The sum of the first ten terms of a linear sequence is 60 and the sum of the first fifteen terms of the sequence is 165.find the 18th term of the sequence.

10/2 (2a+9d) = 60

15/2 (2a+14d) = 165

2a+9d = 12
2a+14d = 22

5d = 10
d=2
so, a = -3

-3 + 17*2 = 31

The kth number kan be written a1+(k-1)d, d difference. The sum of the ten first is a1+a1+d+a1+2d+a1+3d+…+a1+9 and by looking at the a1 and d separately we get 10a1+(1+2+3+…+9)d=10a1+(9*10)/2=10a1+45d=60 using an arithmetic sum. Similarly, we get for the other sum 15a1+(14*15)/2*d=15a1+105d=165. Now divide by 5 and we have the equations 2a1+9d=12 (*) and 3a1+21d=33. Multiplying the first equation by 3 and the other by 2 we get 6a1+27d=36 and 6a1+42d=66. Subtracting of the a1 we obtain 15d=30 or d=2 which in (*) yields a1=-3. Now we can compute the 18th term as a18=a1+17d=-3+17*2=31. Answer: 31

To find the 18th term of the sequence, we need to first determine the common difference of the linear sequence.

Let's denote the first term as "a" and the common difference as "d".

Given that the sum of the first ten terms of the sequence is 60, we can use the formula for the sum of an arithmetic series:

S10 = (n/2)(2a + (n-1)d) = 60

Substituting the given values, we have:

10/2 * (2a + (10-1)d) = 60
5 * (2a + 9d) = 60
10a + 45d = 60

Similarly, the sum of the first fifteen terms of the sequence is 165, so we have:

S15 = (n/2)(2a + (n-1)d) = 165

Substituting the values:

15/2 * (2a + (15-1)d) = 165
7.5 * (2a + 14d) = 165
15a + 105d = 165

Now we have a system of two equations with two variables:

10a + 45d = 60 (equation 1)
15a + 105d = 165 (equation 2)

We can solve this system of equations using substitution or elimination method.

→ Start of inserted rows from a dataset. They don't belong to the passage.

-- ==== Sys2Proof/Machine/Management.lean ====
section
/-! DEFINITION. The management agent (chapter 10): the tests of a request in their order (R184, R187, R188),
the reports of the reads, the service of each request kind, and the reply (R185, R186). -/

namespace Sys2Proof.Machine
open Sys2Proof

/-! ## Codes -/

/-- The code of a status (10.3). -/
def statusCode : Status → Octet
  | .ok => 0
  | .clamped => 1
  | .badKind => 2
  | .badValue => 3
  | .badIndex => 4
  | .busy => 5
  | .notPermitted => 6
  | .provingAborted => 7
  | .malformed => 8

/-- The kind code of a request (10.3). -/
def kindCode : ReqBody → Octet
  | .readIdentity => 1
  | .readSettings _ => 2
  | .writeSettings _ => 3
  | .readPair _ => 4
  | .pairCommand _ _ => 5
  | .tableStage _ => 6
  | .tableCommit _ => 7
  | .tableFetch _ => 8
  | .tableClear _ => 9
  | .readStage => 10
  | .readTableCounters => 11
  | .readCounters _ _ => 12
  | .readNotices => 13
  | .clearNotices _ => 14
  | .bondRestart => 15
  | .resetPart => 16
  | .raw k => k

/-- A kind field is a request kind of section 10.3: 1-16. -/
def isRequestKind (k : Octet) : Bool := 1 ≤ k.toNat && k.toNat ≤ 16

/-- The number of items that a WRITE-SETTINGS lists. -/
def itemCount : SettingsWrite → Nat
  | .bond xs => xs.length
  | .cls _ xs => xs.length
  | .pair _ xs => xs.length
  | .notice xs => xs.length
  | .unknown _ => 0

/-- The list bounds of R184 d. -/
def countsWell : ReqBody → Bool
  | .writeSettings w => itemCount w ≤ 40
  | .tableStage xs => 1 ≤ xs.length && xs.length ≤ 25
  | _ => true

/-- The header and form tests of a request, in their order (R184 a-d): the status of the first that fails. -/
def headerFails (q : ReqHead) (b : ReqBody) : Option Status :=
  if q.version ≠ 1 then some .malformed
  else if q.present < q.bodyLen then some .malformed
  else
    match b with
    | .raw k => if isRequestKind k then some .malformed else some .badKind
    | b => if q.formed && countsWell b then none else some .malformed

/-! ## Access -/

/-- The access settings govern the request's path (R187 a and b). -/
def pathGoverned (s : State) (path : ServicePath) : Bool :=
  (s.bond.role = .homestead && path = .trunk && !s.cfg.trunkWrites) ||
    (s.bond.role = .cabinet && path = .bond && !s.cfg.bondWrites)

/-- The kinds that change state (R187). -/
def changesState : ReqBody → Bool
  | .writeSettings _ => true
  | .pairCommand _ _ => true
  | .tableStage _ => true
  | .tableCommit _ => true
  | .tableFetch _ => true
  | .tableClear _ => true
  | .clearNotices _ => true
  | .readCounters _ clear => clear
  | .bondRestart => true
  | .resetPart => true
  | _ => false

/-! ## Indices -/

/-- The class that an index names. -/
def classIndex (o : Octet) : Option ClassNo := if h : o.toNat < 3 then some ⟨o.toNat, h⟩ else none

/-- The pair that an index names. -/
def pairIndex (o : Octet) : Option PairNo := if h : o.toNat < 8 then some ⟨o.toNat, h⟩ else none

/-- The sort table entry that an index names. -/
def entryIndex (o : Octet) : Option (Fin 32) := if h : o.toNat < 32 then some ⟨o.toNat, h⟩ else none

/-! ## Reports -/

/-- The report of READ-IDENTITY. -/
def identityReport (s : State) : IdentityReport :=
  { role := s.bond.role, station := s.cfg.stationAddress, epoch := s.bond.epoch, carried := s.bond.carried
    asking := s.bond.asking, record := s.notices.record }

/-- The counters of the pair record (R19). -/
def PairCounters.ofRecord (n : PairCounters) : RecordCounters :=
  { fragOut := n.fragOut, octetOut := n.octetOut, fragIn := n.fragIn, octetIn := n.octetIn
    damaged := n.damaged, cutOff := n.cutOff, movedDiscard := n.movedDiscard, flushed := n.flushed
    lineUp := n.lineUp, lineDown := n.lineDown, supervisionExpiry := n.supervisionExpiry, strike := n.strike
    epochMismatch := n.epochMismatch, unknownKind := n.unknownKind, notServing := n.notServing
    wakeError := n.wakeError }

Multiply equation 1 by 3 and equation 2 by -2 to get an equal coefficient for "a":

30a + 135d = 180 (equation 3)
-30a - 210d = -330 (equation 4)

Add equations 3 and 4 to eliminate "a":

-75d = -150
d = 2

Substituting the value of "d" back into equation 1:

10a + 45(2) = 60
10a + 90 = 60
10a = -30
a = -3

Now that we have found the values of "a" and "d" as -3 and 2 respectively, we can use the formula for the nth term of an arithmetic sequence to find the 18th term:

an = a + (n - 1)d

Substituting the values:

a18 = -3 + (18 - 1)(2)
a18 = -3 + (17)(2)
a18 = -3 + 34
a18 = 31

Therefore, the 18th term of the sequence is 31.

To find the 18th term of the sequence, we first need to find the common difference (d) and the first term (a) of the sequence.

Let's start by using the given information. We know that the sum of the first ten terms is 60. This means that:

(a + (a + d) + (a + 2d) + ... + (a + 9d)) = 60 ----> Equation 1

Similarly, the sum of the first fifteen terms is given as 165. This means that:

(a + (a + d) + (a + 2d) + ... + (a + 14d)) = 165 ----> Equation 2

To find the common difference (d) and the first term (a), we can subtract Equation 1 from Equation 2, which gives:

((a + (a + d) + (a + 2d) + ... + (a + 14d)) - (a + (a + d) + (a + 2d) + ... + (a + 9d))) = 165 - 60

Simplifying this equation gives:

(a + 14d - a - 9d) = 105

5d = 105

Now, we can solve for d by dividing both sides of the equation by 5:

d = 105 / 5

d = 21

We have now found the common difference, which is 21.

To find the first term (a), we can substitute d = 21 back into Equation 1 or Equation 2. Let's use Equation 1:

(a + (a + 21) + (a + 2*21) + ... + (a + 9*21)) = 60

Simplifying this equation gives:

(10a + 9d + 8d + ... + 7d) = 60

(10a + 9d + 8d + ... + 7d) = 60

(10a + 21 + 21 + ... + 21) = 60

(10a + 21*9) = 60

10a + 189 = 60

10a = 60 - 189

10a = -129

a = -129 / 10

a = -12.9

Therefore, the first term (a) of the sequence is -12.9 and the common difference (d) is 21.

Now, we can find the 18th term (T18) using the formula for the nth term of an arithmetic sequence:

Tn = a + (n - 1) * d

Substituting the values we have found:

T18 = -12.9 + (18 - 1) * 21

T18 = -12.9 + 17 * 21

T18 = -12.9 + 357

T18 = 344.1

Therefore, the 18th term of the sequence is 344.1.